* [Exercise instructions] Return every line in the entries below where the word "Config" shows up.

Extracted records START

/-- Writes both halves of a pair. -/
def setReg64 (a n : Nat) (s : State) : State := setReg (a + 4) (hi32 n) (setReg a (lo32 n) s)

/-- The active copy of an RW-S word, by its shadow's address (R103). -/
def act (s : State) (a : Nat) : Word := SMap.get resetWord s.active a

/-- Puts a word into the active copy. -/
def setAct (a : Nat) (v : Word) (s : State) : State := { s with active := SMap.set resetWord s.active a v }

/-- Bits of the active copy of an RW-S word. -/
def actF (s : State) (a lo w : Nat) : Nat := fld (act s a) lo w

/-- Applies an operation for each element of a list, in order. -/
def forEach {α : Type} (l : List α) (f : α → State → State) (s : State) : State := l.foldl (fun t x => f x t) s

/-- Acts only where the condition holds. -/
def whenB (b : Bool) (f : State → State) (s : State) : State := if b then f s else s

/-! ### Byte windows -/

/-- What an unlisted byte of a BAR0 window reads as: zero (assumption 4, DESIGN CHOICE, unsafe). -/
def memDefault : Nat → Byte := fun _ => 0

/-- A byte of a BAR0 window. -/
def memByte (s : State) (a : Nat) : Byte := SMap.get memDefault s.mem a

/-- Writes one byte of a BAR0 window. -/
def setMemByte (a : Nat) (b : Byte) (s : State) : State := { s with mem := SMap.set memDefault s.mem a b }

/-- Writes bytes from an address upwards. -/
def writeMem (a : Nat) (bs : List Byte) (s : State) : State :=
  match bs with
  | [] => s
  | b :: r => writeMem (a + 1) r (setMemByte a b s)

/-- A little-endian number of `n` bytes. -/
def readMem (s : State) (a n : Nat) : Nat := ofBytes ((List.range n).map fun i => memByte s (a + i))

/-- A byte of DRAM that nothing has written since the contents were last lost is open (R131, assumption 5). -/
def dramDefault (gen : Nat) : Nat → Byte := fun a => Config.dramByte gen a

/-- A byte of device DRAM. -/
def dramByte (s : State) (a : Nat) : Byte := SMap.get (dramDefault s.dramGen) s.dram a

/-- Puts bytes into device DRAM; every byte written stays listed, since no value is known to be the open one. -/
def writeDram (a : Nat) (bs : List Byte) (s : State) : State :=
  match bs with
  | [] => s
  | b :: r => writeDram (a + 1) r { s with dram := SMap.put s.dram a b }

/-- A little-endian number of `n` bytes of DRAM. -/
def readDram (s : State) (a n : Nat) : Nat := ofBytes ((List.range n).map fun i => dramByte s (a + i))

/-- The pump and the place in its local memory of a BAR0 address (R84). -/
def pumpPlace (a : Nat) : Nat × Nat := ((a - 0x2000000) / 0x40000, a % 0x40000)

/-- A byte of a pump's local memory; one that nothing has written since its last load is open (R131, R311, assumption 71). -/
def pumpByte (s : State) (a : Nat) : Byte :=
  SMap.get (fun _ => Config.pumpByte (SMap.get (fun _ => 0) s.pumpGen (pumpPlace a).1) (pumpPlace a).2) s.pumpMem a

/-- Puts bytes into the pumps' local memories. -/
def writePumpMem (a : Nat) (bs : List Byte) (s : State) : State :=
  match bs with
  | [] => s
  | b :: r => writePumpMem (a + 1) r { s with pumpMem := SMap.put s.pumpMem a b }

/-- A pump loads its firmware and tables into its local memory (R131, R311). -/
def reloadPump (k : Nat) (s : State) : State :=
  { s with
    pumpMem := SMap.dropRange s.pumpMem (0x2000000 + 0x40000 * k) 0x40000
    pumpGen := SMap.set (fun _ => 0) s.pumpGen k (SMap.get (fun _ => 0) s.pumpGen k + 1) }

Extracted records END

* [Answer to this problem]
def dramDefault (gen : Nat) : Nat → Byte := fun a => Config.dramByte gen a
  SMap.get (fun _ => Config.pumpByte (SMap.get (fun _ => 0) s.pumpGen (pumpPlace a).1) (pumpPlace a).2) s.pumpMem a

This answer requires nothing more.